BEGIN

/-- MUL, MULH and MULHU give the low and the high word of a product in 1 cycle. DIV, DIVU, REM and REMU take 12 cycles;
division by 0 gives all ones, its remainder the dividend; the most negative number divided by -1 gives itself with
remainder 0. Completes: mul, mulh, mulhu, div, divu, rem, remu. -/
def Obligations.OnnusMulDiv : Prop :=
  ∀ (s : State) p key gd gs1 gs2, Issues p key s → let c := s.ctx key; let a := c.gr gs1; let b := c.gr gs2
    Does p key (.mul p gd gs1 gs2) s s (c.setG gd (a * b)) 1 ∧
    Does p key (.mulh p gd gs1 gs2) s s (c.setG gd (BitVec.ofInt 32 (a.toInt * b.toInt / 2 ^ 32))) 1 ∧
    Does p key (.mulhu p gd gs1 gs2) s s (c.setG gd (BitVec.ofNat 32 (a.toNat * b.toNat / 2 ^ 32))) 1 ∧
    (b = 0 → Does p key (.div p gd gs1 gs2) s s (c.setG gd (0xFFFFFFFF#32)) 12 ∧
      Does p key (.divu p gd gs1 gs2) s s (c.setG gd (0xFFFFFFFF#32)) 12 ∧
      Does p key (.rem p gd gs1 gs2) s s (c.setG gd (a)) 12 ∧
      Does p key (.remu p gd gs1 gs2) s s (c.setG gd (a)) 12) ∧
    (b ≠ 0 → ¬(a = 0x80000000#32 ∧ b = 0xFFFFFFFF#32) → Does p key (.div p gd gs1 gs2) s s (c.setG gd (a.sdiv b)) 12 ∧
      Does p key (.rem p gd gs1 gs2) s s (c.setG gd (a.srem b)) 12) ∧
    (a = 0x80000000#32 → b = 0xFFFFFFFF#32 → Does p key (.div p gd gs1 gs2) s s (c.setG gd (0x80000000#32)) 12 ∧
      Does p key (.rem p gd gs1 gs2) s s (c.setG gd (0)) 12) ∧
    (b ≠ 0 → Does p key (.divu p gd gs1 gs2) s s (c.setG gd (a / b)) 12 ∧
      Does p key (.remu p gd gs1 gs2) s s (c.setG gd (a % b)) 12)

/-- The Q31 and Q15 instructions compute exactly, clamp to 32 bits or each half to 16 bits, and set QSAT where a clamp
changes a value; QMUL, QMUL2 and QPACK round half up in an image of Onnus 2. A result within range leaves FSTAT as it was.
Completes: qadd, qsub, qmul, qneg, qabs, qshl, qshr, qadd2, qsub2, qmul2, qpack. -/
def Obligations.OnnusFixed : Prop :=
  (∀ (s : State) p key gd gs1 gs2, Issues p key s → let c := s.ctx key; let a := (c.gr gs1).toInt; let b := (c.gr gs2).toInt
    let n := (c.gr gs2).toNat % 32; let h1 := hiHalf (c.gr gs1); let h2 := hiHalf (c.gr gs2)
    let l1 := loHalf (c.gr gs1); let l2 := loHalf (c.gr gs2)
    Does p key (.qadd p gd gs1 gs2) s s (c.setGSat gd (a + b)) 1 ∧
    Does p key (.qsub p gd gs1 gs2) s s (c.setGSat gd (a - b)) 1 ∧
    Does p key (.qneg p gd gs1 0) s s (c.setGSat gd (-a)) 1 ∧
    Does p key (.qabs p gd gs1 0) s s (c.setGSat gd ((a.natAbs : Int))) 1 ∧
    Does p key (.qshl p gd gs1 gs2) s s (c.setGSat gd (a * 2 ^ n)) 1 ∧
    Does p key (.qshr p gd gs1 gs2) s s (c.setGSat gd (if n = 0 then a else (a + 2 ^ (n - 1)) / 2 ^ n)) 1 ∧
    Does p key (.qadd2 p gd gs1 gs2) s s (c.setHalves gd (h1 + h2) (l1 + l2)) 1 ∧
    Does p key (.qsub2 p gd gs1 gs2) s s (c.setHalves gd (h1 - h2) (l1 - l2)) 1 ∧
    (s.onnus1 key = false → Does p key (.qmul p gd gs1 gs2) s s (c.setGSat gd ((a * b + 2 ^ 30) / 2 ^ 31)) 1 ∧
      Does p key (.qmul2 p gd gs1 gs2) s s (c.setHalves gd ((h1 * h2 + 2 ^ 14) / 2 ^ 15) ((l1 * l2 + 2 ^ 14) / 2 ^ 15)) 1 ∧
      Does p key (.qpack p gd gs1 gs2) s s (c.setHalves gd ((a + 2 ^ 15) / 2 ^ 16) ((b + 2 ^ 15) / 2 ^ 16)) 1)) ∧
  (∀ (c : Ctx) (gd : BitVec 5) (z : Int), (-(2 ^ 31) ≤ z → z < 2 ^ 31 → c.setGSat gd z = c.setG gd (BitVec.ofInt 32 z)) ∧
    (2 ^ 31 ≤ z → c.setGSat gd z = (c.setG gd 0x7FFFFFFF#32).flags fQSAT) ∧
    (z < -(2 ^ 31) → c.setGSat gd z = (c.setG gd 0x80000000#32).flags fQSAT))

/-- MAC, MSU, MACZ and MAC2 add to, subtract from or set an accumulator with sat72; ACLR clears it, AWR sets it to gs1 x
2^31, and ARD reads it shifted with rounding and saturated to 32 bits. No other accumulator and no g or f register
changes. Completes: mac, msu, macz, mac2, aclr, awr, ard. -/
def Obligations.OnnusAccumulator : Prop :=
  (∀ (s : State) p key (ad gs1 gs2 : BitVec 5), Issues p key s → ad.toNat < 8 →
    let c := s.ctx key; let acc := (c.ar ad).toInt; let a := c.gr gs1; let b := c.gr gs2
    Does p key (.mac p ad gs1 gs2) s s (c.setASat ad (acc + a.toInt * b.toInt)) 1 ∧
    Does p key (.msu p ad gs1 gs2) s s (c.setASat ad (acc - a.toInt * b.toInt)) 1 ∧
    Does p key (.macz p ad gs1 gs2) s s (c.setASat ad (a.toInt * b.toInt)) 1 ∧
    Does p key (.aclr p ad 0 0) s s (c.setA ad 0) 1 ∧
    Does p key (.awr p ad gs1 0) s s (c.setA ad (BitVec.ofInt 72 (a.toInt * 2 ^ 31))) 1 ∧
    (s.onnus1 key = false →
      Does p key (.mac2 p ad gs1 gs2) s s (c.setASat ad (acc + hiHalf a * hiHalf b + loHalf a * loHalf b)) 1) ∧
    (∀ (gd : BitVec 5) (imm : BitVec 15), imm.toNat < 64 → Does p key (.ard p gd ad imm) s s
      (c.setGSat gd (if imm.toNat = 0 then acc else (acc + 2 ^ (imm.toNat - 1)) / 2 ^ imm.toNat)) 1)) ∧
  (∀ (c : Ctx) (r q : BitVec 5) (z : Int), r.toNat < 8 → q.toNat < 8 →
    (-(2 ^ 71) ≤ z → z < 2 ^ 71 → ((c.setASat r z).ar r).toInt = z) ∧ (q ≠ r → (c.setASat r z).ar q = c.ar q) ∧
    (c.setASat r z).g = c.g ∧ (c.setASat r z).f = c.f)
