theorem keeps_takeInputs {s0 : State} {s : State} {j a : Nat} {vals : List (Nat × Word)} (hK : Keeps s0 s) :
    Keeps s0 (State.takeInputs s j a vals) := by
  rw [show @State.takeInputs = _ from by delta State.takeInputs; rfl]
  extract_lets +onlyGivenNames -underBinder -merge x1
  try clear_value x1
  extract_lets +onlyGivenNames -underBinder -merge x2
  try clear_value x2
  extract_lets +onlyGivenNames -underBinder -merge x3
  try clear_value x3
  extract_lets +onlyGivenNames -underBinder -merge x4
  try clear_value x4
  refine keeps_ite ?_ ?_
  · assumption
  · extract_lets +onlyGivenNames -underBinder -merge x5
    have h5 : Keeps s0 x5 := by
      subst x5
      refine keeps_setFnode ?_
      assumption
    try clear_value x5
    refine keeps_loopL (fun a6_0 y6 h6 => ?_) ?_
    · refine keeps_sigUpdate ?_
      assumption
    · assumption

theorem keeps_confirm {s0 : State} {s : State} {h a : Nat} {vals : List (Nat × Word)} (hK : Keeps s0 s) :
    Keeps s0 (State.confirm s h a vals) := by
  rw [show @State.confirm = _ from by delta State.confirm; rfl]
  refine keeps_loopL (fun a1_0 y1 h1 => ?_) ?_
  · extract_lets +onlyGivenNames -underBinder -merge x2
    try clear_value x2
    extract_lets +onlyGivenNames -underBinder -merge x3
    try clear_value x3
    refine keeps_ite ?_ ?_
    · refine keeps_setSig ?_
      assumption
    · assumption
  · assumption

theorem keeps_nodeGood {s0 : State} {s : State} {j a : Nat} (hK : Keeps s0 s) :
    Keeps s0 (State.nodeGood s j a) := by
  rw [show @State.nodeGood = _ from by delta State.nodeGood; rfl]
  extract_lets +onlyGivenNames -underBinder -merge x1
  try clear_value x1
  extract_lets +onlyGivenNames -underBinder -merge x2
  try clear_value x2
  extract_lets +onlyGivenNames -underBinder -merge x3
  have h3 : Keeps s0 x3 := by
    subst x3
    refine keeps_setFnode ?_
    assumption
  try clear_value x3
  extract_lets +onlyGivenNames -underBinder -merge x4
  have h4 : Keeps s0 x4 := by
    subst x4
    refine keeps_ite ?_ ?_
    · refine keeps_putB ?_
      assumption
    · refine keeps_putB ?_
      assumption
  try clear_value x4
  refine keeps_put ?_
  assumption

END

TASK BRIEF → The lines sought are those in the data above that include the string "Issues"; copy each one.

TASK ANSWER →
  ∀ (s : State) p key gd gs1 gs2, Issues p key s → let c := s.ctx key; let a := c.gr gs1; let b := c.gr gs2
  (∀ (s : State) p key gd gs1 gs2, Issues p key s → let c := s.ctx key; let a := (c.gr gs1).toInt; let b := (c.gr gs2).toInt
  (∀ (s : State) p key (ad gs1 gs2 : BitVec 5), Issues p key s → ad.toNat < 8 →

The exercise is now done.